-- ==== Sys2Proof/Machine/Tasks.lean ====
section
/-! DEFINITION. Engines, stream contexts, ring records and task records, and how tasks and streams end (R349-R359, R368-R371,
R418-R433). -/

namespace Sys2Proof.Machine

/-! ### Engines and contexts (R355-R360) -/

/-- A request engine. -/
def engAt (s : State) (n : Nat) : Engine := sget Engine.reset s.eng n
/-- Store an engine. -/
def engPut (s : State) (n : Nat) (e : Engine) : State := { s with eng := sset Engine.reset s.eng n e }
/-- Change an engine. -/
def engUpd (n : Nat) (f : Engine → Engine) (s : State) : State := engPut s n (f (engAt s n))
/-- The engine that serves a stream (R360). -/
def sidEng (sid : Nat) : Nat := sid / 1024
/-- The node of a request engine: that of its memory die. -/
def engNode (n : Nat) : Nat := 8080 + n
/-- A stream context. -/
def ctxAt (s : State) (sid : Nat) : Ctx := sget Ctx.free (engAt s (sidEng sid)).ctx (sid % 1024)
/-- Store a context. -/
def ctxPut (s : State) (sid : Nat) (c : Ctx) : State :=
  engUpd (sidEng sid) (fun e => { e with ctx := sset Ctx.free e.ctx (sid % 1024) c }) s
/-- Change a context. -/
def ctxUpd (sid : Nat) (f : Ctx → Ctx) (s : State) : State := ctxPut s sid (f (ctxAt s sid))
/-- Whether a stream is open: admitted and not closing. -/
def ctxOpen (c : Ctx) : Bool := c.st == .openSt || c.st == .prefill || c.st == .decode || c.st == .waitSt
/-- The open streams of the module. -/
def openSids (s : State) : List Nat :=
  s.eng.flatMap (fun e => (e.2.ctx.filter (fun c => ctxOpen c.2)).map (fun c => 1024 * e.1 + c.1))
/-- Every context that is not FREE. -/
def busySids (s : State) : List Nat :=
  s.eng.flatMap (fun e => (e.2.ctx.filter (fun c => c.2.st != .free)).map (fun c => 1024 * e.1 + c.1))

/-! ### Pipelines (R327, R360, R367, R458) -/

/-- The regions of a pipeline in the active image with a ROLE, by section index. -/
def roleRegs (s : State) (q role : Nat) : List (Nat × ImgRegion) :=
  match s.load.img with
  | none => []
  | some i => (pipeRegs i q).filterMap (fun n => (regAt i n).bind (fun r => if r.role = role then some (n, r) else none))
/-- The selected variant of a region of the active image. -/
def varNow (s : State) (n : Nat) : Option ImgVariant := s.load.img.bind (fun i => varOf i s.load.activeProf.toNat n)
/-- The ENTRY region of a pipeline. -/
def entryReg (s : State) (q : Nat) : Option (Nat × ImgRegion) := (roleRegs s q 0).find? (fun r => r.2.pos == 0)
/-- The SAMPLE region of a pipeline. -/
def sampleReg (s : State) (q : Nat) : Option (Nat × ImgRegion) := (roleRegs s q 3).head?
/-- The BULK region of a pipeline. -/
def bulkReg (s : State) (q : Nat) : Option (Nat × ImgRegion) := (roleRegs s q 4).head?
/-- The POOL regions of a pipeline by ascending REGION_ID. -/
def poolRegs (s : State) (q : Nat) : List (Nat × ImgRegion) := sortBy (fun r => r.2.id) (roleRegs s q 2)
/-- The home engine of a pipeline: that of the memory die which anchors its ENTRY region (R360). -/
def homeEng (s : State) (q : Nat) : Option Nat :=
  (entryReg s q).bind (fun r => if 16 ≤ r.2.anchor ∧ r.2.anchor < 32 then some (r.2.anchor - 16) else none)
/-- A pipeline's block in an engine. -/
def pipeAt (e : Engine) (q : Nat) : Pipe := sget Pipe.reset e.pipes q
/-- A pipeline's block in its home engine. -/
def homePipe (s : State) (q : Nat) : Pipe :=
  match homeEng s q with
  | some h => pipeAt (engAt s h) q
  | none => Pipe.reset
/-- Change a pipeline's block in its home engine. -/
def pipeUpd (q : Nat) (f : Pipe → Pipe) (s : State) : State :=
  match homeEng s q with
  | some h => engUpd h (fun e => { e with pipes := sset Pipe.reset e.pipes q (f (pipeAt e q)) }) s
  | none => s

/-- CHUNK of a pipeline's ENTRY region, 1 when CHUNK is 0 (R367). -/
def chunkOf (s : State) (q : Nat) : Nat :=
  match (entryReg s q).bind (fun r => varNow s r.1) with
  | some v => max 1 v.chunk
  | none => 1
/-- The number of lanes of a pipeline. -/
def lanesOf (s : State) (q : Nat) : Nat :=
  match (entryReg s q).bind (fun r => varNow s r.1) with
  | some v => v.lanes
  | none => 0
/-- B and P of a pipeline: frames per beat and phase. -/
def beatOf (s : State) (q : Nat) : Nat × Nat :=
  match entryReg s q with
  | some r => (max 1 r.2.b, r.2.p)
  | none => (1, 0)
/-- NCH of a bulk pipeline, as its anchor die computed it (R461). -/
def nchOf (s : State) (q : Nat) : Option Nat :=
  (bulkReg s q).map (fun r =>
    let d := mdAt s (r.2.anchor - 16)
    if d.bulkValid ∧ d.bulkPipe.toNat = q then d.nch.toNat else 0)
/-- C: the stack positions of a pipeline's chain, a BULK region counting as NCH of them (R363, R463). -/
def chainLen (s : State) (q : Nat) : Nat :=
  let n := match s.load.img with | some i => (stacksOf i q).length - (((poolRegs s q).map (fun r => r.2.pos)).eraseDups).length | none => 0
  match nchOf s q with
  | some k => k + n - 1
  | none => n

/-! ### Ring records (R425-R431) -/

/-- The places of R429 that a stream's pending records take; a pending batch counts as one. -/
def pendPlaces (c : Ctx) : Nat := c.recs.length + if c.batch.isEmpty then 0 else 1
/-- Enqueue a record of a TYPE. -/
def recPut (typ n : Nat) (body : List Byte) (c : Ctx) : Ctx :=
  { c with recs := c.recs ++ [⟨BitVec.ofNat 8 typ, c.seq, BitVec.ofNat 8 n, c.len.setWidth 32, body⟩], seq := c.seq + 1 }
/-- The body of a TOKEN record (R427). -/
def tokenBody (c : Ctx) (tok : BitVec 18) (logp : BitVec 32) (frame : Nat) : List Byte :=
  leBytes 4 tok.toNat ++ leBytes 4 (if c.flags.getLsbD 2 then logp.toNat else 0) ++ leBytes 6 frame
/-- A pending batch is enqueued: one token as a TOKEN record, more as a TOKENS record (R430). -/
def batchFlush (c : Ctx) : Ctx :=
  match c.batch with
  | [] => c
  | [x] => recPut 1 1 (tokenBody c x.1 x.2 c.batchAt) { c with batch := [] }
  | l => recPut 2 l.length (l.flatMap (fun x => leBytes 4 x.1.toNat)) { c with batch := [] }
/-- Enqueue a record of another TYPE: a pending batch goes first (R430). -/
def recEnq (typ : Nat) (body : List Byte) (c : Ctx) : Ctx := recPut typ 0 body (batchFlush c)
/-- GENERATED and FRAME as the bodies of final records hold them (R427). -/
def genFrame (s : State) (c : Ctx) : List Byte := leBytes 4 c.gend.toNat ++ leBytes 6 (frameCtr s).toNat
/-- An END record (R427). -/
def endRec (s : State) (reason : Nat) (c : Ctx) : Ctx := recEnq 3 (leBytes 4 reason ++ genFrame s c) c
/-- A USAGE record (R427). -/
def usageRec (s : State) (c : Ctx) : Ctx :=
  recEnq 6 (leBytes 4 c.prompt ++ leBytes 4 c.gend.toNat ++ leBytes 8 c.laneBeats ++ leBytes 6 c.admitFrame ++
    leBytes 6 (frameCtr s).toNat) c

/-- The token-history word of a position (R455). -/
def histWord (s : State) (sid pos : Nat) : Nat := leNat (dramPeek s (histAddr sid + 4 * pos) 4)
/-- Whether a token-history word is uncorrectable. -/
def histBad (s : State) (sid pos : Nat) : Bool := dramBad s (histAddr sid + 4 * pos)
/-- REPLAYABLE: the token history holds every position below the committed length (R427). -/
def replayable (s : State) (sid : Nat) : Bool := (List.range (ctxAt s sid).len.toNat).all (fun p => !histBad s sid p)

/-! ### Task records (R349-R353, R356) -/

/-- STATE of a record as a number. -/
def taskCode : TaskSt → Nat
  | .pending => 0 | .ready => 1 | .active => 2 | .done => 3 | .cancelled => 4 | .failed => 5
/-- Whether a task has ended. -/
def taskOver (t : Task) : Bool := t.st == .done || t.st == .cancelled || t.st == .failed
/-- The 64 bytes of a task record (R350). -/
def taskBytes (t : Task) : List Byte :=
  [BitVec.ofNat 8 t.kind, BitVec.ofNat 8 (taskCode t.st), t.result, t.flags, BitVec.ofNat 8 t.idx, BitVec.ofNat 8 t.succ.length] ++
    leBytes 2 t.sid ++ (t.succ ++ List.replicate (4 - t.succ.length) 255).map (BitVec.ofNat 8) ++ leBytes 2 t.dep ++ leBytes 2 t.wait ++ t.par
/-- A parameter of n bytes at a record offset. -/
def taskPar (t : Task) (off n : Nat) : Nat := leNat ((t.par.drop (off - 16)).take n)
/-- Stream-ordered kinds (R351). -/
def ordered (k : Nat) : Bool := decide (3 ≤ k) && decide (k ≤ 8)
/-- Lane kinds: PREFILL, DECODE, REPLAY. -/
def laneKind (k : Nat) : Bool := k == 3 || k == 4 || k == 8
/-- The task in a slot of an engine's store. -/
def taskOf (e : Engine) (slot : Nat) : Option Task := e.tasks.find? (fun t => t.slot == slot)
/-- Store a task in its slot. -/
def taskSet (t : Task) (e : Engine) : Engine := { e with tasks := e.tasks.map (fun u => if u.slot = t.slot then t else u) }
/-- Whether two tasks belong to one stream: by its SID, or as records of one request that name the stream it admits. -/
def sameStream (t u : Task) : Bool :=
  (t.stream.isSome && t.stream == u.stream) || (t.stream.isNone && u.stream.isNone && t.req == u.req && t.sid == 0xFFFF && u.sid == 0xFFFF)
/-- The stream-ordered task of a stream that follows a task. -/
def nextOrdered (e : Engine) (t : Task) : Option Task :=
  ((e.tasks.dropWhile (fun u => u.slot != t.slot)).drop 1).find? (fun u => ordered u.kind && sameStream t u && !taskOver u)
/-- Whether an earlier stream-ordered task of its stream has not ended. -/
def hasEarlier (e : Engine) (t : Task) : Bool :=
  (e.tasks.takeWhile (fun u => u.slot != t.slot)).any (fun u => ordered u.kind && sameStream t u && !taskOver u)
* * * * *
**WORK TASK:** Scan the data above for the word "pending", then copy every line that holds it.

**EXERCISE RESPONSE:**
/-- The places of R429 that a stream's pending records take; a pending batch counts as one. -/
/-- A pending batch is enqueued: one token as a TOKEN record, more as a TOKENS record (R430). -/
/-- Enqueue a record of another TYPE: a pending batch goes first (R430). -/
  | .pending => 0 | .ready => 1 | .active => 2 | .done => 3 | .cancelled => 4 | .failed => 5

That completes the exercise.